▶ TASK DETAILS: The line containing "its default, rule" marks the end: restate word for word every line from the first line of the entries below through that one.

=== Section Start ===

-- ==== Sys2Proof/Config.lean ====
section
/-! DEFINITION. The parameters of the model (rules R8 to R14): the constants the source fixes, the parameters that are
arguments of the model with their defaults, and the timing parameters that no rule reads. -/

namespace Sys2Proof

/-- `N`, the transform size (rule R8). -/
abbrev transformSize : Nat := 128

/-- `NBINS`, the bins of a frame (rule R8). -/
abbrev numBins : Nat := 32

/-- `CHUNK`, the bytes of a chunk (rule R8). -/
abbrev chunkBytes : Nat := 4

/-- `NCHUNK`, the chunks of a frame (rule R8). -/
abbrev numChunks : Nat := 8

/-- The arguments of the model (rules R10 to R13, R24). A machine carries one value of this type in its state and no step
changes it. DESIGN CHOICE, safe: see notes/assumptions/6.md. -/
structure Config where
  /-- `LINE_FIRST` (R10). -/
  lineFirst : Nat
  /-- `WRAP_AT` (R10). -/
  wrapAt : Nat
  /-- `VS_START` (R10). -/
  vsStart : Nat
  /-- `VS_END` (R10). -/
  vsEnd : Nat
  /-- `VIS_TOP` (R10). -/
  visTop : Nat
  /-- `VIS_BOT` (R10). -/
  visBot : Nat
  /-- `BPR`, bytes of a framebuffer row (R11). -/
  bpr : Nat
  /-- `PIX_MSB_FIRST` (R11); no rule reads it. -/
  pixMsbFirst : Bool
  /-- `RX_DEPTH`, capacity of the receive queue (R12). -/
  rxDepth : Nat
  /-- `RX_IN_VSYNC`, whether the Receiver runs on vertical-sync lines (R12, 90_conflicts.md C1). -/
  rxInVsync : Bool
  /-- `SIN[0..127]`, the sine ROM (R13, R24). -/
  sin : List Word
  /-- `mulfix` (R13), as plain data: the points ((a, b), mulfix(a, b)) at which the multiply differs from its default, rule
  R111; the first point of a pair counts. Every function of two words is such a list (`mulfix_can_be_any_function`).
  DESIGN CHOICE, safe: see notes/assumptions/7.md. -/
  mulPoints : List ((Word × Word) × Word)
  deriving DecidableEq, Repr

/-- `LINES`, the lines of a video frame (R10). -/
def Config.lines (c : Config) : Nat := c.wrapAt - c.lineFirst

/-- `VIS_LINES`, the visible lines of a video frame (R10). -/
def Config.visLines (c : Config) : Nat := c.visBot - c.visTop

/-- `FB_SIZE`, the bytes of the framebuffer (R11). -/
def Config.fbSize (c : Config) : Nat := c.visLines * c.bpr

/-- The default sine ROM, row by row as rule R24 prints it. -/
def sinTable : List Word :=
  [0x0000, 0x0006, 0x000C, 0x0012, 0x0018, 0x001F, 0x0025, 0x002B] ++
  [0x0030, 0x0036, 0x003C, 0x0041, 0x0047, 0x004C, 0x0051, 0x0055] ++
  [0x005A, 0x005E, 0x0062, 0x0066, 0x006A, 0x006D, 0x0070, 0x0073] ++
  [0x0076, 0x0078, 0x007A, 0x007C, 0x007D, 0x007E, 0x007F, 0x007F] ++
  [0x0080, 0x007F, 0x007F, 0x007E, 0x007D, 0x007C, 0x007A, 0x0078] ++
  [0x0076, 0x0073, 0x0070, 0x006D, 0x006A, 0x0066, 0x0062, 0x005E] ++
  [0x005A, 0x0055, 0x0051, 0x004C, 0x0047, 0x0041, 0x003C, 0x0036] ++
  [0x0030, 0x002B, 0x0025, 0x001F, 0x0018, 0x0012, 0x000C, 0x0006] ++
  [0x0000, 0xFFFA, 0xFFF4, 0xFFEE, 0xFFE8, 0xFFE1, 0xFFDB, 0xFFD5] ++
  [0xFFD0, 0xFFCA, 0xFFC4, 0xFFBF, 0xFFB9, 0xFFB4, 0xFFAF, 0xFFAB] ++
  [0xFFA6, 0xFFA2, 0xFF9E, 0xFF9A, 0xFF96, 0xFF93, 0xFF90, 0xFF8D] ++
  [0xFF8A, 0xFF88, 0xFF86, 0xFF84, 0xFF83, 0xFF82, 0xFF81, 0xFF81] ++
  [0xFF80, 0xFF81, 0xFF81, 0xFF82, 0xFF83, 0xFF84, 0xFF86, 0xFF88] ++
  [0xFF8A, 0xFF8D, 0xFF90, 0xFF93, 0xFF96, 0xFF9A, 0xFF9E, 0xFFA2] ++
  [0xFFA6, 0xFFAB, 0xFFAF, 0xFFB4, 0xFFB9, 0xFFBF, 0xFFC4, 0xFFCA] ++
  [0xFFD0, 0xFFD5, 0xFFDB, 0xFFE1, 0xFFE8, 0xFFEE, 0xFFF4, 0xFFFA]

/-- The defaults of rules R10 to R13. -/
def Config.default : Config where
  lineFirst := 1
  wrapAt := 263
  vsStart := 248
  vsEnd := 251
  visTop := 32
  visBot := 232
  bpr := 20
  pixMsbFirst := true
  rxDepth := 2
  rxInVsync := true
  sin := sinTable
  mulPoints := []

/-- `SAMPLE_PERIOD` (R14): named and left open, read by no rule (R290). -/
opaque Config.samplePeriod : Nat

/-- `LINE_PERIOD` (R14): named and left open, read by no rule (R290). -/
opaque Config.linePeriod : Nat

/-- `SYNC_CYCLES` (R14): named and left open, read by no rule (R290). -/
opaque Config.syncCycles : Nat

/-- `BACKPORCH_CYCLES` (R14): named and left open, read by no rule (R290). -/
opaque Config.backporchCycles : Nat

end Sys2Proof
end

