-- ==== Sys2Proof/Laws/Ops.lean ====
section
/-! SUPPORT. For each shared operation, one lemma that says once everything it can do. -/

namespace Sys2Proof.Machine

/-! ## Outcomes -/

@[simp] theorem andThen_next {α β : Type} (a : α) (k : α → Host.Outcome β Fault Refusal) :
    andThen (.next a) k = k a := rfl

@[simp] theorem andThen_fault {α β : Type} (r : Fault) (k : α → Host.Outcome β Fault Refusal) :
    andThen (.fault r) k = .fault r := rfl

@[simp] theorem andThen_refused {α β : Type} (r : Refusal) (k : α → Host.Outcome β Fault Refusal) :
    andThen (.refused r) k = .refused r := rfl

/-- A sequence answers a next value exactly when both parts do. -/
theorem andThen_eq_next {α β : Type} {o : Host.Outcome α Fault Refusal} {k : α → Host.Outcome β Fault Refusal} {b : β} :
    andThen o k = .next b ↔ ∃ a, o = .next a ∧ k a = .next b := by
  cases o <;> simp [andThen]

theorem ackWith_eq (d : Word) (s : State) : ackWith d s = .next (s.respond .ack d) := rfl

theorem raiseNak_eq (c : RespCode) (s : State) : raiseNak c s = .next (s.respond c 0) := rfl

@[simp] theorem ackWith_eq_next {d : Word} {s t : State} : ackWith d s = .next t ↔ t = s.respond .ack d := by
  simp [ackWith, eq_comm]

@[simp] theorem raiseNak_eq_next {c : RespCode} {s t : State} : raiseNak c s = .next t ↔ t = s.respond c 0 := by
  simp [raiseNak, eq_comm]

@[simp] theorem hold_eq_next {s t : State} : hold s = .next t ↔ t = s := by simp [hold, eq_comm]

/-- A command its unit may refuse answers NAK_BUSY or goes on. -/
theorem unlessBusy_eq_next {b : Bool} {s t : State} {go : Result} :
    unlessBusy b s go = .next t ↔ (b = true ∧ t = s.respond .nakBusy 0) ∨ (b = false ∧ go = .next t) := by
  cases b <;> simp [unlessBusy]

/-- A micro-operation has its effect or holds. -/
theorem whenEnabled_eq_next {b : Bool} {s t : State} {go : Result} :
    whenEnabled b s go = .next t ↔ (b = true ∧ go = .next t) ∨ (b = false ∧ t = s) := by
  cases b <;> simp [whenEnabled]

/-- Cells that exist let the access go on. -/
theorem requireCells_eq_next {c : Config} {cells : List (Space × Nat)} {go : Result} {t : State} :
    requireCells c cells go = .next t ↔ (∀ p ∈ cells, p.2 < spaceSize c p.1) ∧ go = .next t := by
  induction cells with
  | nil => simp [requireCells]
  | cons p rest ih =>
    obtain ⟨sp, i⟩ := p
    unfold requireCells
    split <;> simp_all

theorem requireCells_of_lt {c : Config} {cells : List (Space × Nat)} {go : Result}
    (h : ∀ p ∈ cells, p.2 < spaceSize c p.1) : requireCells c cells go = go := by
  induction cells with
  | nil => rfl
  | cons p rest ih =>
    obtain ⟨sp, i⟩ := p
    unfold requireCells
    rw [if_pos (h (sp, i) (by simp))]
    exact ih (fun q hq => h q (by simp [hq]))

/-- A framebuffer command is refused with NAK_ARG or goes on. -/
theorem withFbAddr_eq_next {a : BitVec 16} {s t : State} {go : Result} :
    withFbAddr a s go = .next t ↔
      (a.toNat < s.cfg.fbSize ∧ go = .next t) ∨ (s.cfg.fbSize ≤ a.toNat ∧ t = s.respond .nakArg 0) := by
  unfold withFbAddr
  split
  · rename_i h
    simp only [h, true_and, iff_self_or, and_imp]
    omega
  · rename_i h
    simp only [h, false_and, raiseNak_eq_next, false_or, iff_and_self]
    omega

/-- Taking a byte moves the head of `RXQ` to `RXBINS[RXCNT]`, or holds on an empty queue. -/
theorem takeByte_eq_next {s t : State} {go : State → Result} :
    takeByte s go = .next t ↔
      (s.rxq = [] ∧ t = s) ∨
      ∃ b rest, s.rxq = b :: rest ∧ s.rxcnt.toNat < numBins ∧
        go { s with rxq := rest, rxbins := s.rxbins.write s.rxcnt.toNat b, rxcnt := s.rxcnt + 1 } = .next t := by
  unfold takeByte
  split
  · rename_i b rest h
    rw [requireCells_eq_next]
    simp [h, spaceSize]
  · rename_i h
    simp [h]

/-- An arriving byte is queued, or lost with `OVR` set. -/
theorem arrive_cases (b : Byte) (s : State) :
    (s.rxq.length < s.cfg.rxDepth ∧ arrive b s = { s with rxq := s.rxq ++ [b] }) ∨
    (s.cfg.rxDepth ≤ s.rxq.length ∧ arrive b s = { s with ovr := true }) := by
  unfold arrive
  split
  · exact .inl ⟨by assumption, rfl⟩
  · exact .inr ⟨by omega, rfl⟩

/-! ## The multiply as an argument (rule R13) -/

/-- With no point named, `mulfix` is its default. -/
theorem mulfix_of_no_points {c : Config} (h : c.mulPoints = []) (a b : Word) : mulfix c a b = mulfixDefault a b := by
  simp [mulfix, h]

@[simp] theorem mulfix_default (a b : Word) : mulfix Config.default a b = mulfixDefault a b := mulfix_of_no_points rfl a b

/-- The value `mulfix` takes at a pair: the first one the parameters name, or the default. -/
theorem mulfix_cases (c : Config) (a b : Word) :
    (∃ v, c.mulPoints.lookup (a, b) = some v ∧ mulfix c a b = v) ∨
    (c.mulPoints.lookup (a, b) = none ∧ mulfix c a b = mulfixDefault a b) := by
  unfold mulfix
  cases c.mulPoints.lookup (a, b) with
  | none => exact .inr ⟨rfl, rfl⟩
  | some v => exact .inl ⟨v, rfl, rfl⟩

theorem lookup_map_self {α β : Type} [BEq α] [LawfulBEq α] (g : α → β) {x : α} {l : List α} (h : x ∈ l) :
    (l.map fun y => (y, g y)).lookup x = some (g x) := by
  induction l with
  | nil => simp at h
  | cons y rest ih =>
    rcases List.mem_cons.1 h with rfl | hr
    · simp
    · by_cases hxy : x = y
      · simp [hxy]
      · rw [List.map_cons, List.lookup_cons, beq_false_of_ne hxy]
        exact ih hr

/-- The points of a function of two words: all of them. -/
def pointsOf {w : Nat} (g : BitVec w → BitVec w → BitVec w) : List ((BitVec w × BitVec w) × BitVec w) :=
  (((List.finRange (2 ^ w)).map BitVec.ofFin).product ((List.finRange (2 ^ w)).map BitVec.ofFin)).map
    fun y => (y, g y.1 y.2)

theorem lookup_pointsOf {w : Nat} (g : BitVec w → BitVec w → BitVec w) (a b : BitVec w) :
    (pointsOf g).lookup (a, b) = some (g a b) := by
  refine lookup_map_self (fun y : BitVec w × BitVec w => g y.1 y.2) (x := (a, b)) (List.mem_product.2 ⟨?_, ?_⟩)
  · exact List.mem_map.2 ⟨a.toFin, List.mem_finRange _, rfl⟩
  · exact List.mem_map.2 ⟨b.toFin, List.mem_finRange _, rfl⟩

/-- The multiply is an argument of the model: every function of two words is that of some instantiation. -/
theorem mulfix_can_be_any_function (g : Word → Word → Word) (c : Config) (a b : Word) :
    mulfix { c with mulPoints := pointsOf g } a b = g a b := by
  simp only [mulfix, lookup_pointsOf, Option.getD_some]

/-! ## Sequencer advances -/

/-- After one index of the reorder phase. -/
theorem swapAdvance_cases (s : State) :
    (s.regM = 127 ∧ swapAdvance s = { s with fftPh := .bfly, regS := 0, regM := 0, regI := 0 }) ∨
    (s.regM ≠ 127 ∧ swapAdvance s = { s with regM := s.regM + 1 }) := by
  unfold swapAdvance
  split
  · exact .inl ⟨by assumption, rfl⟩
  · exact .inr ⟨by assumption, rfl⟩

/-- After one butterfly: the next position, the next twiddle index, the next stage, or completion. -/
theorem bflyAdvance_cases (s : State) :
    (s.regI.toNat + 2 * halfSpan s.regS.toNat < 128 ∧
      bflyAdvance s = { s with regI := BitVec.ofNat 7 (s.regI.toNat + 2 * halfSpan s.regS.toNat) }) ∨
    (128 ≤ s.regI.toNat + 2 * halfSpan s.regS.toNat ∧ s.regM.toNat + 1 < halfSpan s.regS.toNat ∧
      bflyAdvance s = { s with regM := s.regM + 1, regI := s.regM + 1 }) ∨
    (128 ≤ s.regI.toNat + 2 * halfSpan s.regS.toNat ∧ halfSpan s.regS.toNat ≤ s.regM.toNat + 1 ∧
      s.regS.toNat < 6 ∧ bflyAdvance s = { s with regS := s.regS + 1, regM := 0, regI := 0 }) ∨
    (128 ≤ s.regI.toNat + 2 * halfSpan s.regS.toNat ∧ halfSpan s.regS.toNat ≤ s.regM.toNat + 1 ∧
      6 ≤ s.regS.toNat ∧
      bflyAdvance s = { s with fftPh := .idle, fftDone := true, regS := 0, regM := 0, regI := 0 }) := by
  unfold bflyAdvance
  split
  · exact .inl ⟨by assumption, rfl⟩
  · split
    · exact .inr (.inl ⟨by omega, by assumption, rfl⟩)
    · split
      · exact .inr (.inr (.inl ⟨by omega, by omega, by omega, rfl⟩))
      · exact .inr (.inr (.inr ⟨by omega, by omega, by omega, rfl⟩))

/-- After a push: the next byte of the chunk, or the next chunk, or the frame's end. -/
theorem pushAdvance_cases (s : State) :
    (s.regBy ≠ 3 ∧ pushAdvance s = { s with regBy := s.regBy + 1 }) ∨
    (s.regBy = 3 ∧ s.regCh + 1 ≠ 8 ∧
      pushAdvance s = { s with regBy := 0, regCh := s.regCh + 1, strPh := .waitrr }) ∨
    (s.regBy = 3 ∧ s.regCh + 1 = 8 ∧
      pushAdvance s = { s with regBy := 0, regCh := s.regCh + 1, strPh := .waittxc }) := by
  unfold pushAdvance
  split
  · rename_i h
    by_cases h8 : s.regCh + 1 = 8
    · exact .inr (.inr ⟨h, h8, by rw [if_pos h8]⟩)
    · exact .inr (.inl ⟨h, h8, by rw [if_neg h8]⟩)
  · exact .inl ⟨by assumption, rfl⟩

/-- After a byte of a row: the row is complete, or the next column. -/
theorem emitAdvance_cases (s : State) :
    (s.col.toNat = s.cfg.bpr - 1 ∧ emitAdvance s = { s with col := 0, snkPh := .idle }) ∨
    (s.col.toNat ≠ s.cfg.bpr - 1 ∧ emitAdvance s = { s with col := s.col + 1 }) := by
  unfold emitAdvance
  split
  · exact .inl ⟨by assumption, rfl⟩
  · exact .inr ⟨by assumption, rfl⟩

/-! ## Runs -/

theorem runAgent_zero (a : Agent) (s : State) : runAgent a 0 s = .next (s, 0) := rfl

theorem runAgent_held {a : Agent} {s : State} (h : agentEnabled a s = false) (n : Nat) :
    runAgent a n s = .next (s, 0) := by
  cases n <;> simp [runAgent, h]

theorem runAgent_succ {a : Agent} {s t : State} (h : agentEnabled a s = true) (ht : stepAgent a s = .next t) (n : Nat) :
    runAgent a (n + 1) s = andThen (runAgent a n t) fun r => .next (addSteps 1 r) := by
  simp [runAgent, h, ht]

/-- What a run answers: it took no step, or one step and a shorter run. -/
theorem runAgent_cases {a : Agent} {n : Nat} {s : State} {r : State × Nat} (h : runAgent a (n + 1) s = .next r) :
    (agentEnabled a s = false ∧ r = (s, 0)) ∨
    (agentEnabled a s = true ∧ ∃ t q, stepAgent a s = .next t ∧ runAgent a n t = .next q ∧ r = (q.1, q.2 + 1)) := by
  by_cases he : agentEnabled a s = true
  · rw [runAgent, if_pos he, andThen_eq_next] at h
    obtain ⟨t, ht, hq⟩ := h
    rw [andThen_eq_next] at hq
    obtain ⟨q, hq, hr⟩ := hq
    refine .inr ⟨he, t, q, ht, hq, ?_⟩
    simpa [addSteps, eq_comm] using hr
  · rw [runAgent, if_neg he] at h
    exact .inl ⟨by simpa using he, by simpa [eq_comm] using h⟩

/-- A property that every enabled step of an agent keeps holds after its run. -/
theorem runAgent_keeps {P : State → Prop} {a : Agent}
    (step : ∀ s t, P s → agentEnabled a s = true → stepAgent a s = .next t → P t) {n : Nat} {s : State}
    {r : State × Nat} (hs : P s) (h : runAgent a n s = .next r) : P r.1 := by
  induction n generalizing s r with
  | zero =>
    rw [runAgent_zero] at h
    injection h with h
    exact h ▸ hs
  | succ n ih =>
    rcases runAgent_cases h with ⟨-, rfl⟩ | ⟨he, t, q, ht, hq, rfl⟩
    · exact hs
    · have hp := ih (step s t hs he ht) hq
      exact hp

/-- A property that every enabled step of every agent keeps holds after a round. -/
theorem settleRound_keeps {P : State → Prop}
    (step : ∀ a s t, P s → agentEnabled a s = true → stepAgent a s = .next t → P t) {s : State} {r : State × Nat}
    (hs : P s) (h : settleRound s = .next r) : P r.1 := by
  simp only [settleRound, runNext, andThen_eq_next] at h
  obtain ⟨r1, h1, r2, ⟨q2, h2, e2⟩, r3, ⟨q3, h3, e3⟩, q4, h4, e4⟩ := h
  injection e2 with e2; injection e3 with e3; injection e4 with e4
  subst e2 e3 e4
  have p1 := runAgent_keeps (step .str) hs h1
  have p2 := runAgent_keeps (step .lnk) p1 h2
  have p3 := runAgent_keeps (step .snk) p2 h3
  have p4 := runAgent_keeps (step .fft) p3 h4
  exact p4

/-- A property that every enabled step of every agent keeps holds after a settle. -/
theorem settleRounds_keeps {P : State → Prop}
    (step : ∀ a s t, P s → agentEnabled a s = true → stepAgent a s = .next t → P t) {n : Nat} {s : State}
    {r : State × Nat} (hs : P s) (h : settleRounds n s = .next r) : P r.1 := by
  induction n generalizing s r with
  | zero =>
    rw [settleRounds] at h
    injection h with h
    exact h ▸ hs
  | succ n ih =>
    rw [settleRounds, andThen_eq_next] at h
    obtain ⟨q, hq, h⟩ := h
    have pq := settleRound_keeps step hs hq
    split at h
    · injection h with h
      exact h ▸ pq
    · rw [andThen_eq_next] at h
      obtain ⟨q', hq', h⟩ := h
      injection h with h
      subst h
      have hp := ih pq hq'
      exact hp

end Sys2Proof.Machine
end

=== Section End ===

▶ EXPECTED ANSWER:
-- ==== Sys2Proof/Config.lean ====
section
/-! DEFINITION. The parameters of the model (rules R8 to R14): the constants the source fixes, the parameters that are
arguments of the model with their defaults, and the timing parameters that no rule reads. -/

namespace Sys2Proof

/-- `N`, the transform size (rule R8). -/
abbrev transformSize : Nat := 128

/-- `NBINS`, the bins of a frame (rule R8). -/
abbrev numBins : Nat := 32

/-- `CHUNK`, the bytes of a chunk (rule R8). -/
abbrev chunkBytes : Nat := 4

/-- `NCHUNK`, the chunks of a frame (rule R8). -/
abbrev numChunks : Nat := 8

/-- The arguments of the model (rules R10 to R13, R24). A machine carries one value of this type in its state and no step
changes it. DESIGN CHOICE, safe: see notes/assumptions/6.md. -/
structure Config where
  /-- `LINE_FIRST` (R10). -/
  lineFirst : Nat
  /-- `WRAP_AT` (R10). -/
  wrapAt : Nat
  /-- `VS_START` (R10). -/
  vsStart : Nat
  /-- `VS_END` (R10). -/
  vsEnd : Nat
  /-- `VIS_TOP` (R10). -/
  visTop : Nat
  /-- `VIS_BOT` (R10). -/
  visBot : Nat
  /-- `BPR`, bytes of a framebuffer row (R11). -/
  bpr : Nat
  /-- `PIX_MSB_FIRST` (R11); no rule reads it. -/
  pixMsbFirst : Bool
  /-- `RX_DEPTH`, capacity of the receive queue (R12). -/
  rxDepth : Nat
  /-- `RX_IN_VSYNC`, whether the Receiver runs on vertical-sync lines (R12, 90_conflicts.md C1). -/
  rxInVsync : Bool
  /-- `SIN[0..127]`, the sine ROM (R13, R24). -/
  sin : List Word
  /-- `mulfix` (R13), as plain data: the points ((a, b), mulfix(a, b)) at which the multiply differs from its default, rule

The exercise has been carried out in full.